> Exercise prompt
The lines you return must be all those in the data that hold the string "idleAt".

Available records START

-- ==== Sys2Proof/Machine/Reading.lean ====
section
/-! DEFINITION. Sys2Proof/Machine/Reading.lean: the phases CHECK (46_checksum_validator.md) and DECODE
(47_reading_decoder.md). -/

namespace Sys2Proof.Machine

/-- Step CHECK: `rd_checksum <- buf[4]` first, then the comparison (46_checksum_validator R171, R173). -/
def checkStep (s : State) : State :=
  let s := { s with rdChecksum := s.buf[4] }.tick
  if checksumValid s.buf then s.goto .decode else s.finish .badChecksum

/-- Step DECODE: the three writes, then `finish(OK)` (47_reading_decoder R186). -/
def decodeStep (s : State) : State := (s.latchReading.finish .ok).tick

/-- PHASE row CHECK. -/
def execCheck (s : State) : Out := .next (checkStep s)

/-- PHASE row DECODE. -/
def execDecode (s : State) : Out := .next (decodeStep s)

end Sys2Proof.Machine
end

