-- ==== Sys2Proof/Tests/Slice0.lean ====
section
/-! SUPPORT. Sys2Proof/Tests/Slice0.lean: well-formedness, the codes of every row, one step or one short run
per operation with the results of 95_test_vectors.md, and for each statement a state and operands that meet
its hypotheses. -/

namespace Sys2Proof.Tests

open Sys2Proof.Machine

/-! ### Small port records and states -/

/-- A GPIO request answered ok. -/
def ok : Inputs := { Inputs.quiet with gAck := true }
/-- A GPIO request answered fail. -/
def bad : Inputs := { Inputs.quiet with gAck := true, gFail := true }
/-- A delay that is over. -/
def delayed : Inputs := { Inputs.quiet with dAck := true }
/-- The clock shows `t`. -/
def now (t : Nat) : Inputs := { Inputs.quiet with timeUs := t }
/-- A poll answered with level 1 at `t`. -/
def hi (t : Nat) : Inputs := { Inputs.quiet with gAck := true, gLevel := .high, timeUs := t }
/-- A poll answered with level 0 at `t`. -/
def lo (t : Nat) : Inputs := { Inputs.quiet with gAck := true, gLevel := .low, timeUs := t }
/-- A command is presented. -/
def cmd (op : BitVec 2) (pin : Nat) : Inputs := { Inputs.quiet with cmdValid := true, cmdOp := op, cmdPin := ⟨pin⟩ }

/-- The reset state with these port records to come. -/
def idleAt (rs : List Inputs) : State := { State.reset with inputs := rs }
/-- The same in another phase, with `pin = 4`. -/
def inPh (p : Phase) (rs : List Inputs) : State := { idleAt rs with phase := p.code, pin := ⟨4⟩ }
/-- The same in EW_POLL at a site, entered at time 100. -/
def polling (w : Site) (rs : List Inputs) : State := { inPh .ewPoll rs with site := w, ewT0 := 100 }
/-- The same in BIT_STORE with these indices, buffer byte 2 and high time (V46). -/
def storing (bit : Fin 8) (byte2 : Byte) (tHigh : Nat) : State :=
  { inPh .bitStore [Inputs.quiet] with
    byteIdx := 2, bitIdx := bit, ewElapsed := tHigh, buf := #v[0#8, 0#8, byte2, 0#8, 0#8] }
/-- The same with this frame in the buffer. -/
def holding (p : Phase) (b0 b1 b2 b3 b4 : Byte) : State :=
  { inPh p [Inputs.quiet] with buf := #v[b0, b1, b2, b3, b4] }

/-- The next state of an outcome. -/
def nextOf (o : Out) : Option State :=
  match o with
  | .next s => some s
  | .fault _ => none
  | .refused _ => none

/-! ### Well-formedness: the one check -/

/-- 30_encoding R87: `g_arg` is 0 for GET_LEVEL. -/
theorem test_wellFormed_getLevel : (Instr.getLevel 1#1).wellFormed = false ∧ (Instr.getLevel 0#1).wellFormed = true := by
  decide

/-! ### Decoding: every row's code, written out from 30_encoding.md and opcode_table.json -/

/-- 30_encoding R82. -/
theorem test_decode_cmd :
    decode (.cmd 0b00#2 ⟨4⟩) = .instr .nop ∧ decode (.cmd 0b01#2 ⟨4⟩) = .instr (.init ⟨4⟩) ∧
    decode (.cmd 0b10#2 ⟨4⟩) = .instr (.read ⟨4⟩) ∧ decode (.cmd 0b11#2 ⟨4⟩) = .instr .cmdReserved := by
  decide

/-- opcode_table.json, format OP: entry phases 3, 9, 13, 14; AWAIT_DATA at site 0; READ_BIT and
ASSEMBLE_FRAME at site 2, the latter with both counters 0. -/
theorem test_decode_op :
    decode (.op 0b0011#4 none none) = .instr .requestReadings ∧
    decode (.op 0b1001#4 none none) = .instr .awaitLevel ∧
    decode (.op 0b1001#4 (some 0b00#2) none) = .instr .awaitData ∧
    decode (.op 0b1001#4 (some 0b10#2) none) = .instr .readBit ∧
    decode (.op 0b1001#4 (some 0b10#2) (some (0#3, 0#3))) = .instr .assembleFrame ∧
    decode (.op 0b1101#4 none none) = .instr .validateChecksum ∧
    decode (.op 0b1110#4 none none) = .instr .decodeReading ∧
    decode (.op 0b0000#4 none none) = .rejected .noOperationEntersHere := by
  decide

/-- 30_encoding R89, R91. -/
theorem test_decode_phase :
    [0b0000#4, 0b0001#4, 0b0010#4, 0b0011#4, 0b0100#4, 0b0101#4, 0b0110#4, 0b0111#4,
     0b1000#4, 0b1001#4, 0b1010#4, 0b1011#4, 0b1100#4, 0b1101#4, 0b1110#4, 0b1111#4].map decodePhase =
    [.idle, .initDir, .initLvl, .rqDirOut, .rqLow, .rqDlyLow, .rqHigh, .rqDlyHigh,
     .rqDirIn, .ewEntry, .ewPoll, .bitStore, .faSettle, .check, .decode, .phaseReserved] := by
  decide

/-- 30_encoding R90. -/
theorem test_decode_site :
    decode (.site 0b00#2) = .instr .hsRise ∧ decode (.site 0b01#2) = .instr .hsFall ∧
    decode (.site 0b10#2) = .instr .bitRise ∧ decode (.site 0b11#2) = .instr .bitFall := by
  decide

/-- 30_encoding R85 to R87. -/
theorem test_decode_gpio :
    decode (.gpio 0b00#2 0#1) = .instr (.getLevel 0#1) ∧ decode (.gpio 0b00#2 1#1) = .rejected .getLevelWithArgument ∧
    decode (.gpio 0b01#2 0#1) = .instr (.setLevel .low) ∧ decode (.gpio 0b01#2 1#1) = .instr (.setLevel .high) ∧
    decode (.gpio 0b10#2 0#1) = .instr (.setDirection .input) ∧
    decode (.gpio 0b10#2 1#1) = .instr (.setDirection .output) ∧
    decode (.gpio 0b11#2 1#1) = .instr (.gpioReserved 1#1) := by
  decide

/-- 30_encoding R84. -/
theorem test_decode_status :
    decode (.status 0b00#2) = .instr .ok ∧ decode (.status 0b01#2) = .instr .gpioError ∧
    decode (.status 0b10#2) = .instr .badChecksum ∧ decode (.status 0b11#2) = .instr .timeout := by
  decide

/-- The table's numbering: two bits a command, three a GPIO request, else a phase (log 8). -/
theorem test_decodeTableWord :
    decodeTableWord 2 1 = some (.init ⟨0⟩) ∧ decodeTableWord 3 0b101 = some (.setDirection .output) ∧
    decodeTableWord 3 0b001 = none ∧ decodeTableWord 4 13 = some .check ∧ decodeTableWord 8 16 = none := by
  decide

/-- A placed phase code is what the next step runs: RQ_LOW, answered. -/
theorem test_withFetchWord_phase :
    nextOf (step (State.reset.withFetchWord 4 4)) =
      some { State.reset with phase := Phase.rqDlyLow.code, trace := [.setLvl ⟨0⟩ .low .ok] } := by
  decide

/-- A placed command code is accepted by the next step (R190). -/
theorem test_withFetchWord_cmd :
    nextOf (step (State.reset.withFetchWord 2 1)) =
      some { State.reset with phase := Phase.initDir.code, trace := [.cmd .init ⟨0⟩] } := by
  decide

/-! ### Commands: 95_test_vectors.md V80 to V84, P1 -/

/-- V80: the whole run of INIT. -/
theorem test_init_ok :
    nextOf (exec (.init ⟨4⟩) (idleAt [Inputs.quiet, ok, ok])) =
      some { State.reset with
        pin := ⟨4⟩, done := true,
        trace := [.cmd .init ⟨4⟩, .setDir ⟨4⟩ .output .ok, .setLvl ⟨4⟩ .high .ok, .fin .ok] } := by
  decide

/-- V81: no `SETLVL` after a failing `SETDIR`. -/
theorem test_init_fail :
    (nextOf (exec (.init ⟨4⟩) (idleAt [Inputs.quiet, bad, ok]))).map (fun s => (s.trace, s.status, s.inputs)) =
      some ([.cmd .init ⟨4⟩, .setDir ⟨4⟩ .output .fail, .fin .gpioError], .gpioError, [ok]) := by
  decide

/-- V21: READ whose first GPIO answer is a failure. -/
theorem test_read_fail :
    (nextOf (exec (.read ⟨4⟩) (idleAt [Inputs.quiet, bad]))).map (fun s => (s.trace, s.status, s.done)) =
      some ([.cmd .read ⟨4⟩, .setDir ⟨4⟩ .output .fail, .fin .gpioError], .gpioError, true) := by
  decide

/-- V83: `cmd_op` 00 and 11 are not accepted. -/
theorem test_nothing_accepted :
    nextOf (step (idleAt [cmd 0b00#2 4])) = some State.reset ∧
    nextOf (step (idleAt [cmd 0b11#2 4])) = some State.reset := by
  decide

Available records END

> Your response
def idleAt (rs : List Inputs) : State := { State.reset with inputs := rs }
def inPh (p : Phase) (rs : List Inputs) : State := { idleAt rs with phase := p.code, pin := ⟨4⟩ }
    nextOf (exec (.init ⟨4⟩) (idleAt [Inputs.quiet, ok, ok])) =
    (nextOf (exec (.init ⟨4⟩) (idleAt [Inputs.quiet, bad, ok]))).map (fun s => (s.trace, s.status, s.inputs)) =
    (nextOf (exec (.read ⟨4⟩) (idleAt [Inputs.quiet, bad]))).map (fun s => (s.trace, s.status, s.done)) =
    nextOf (step (idleAt [cmd 0b00#2 4])) = some State.reset ∧
    nextOf (step (idleAt [cmd 0b11#2 4])) = some State.reset := by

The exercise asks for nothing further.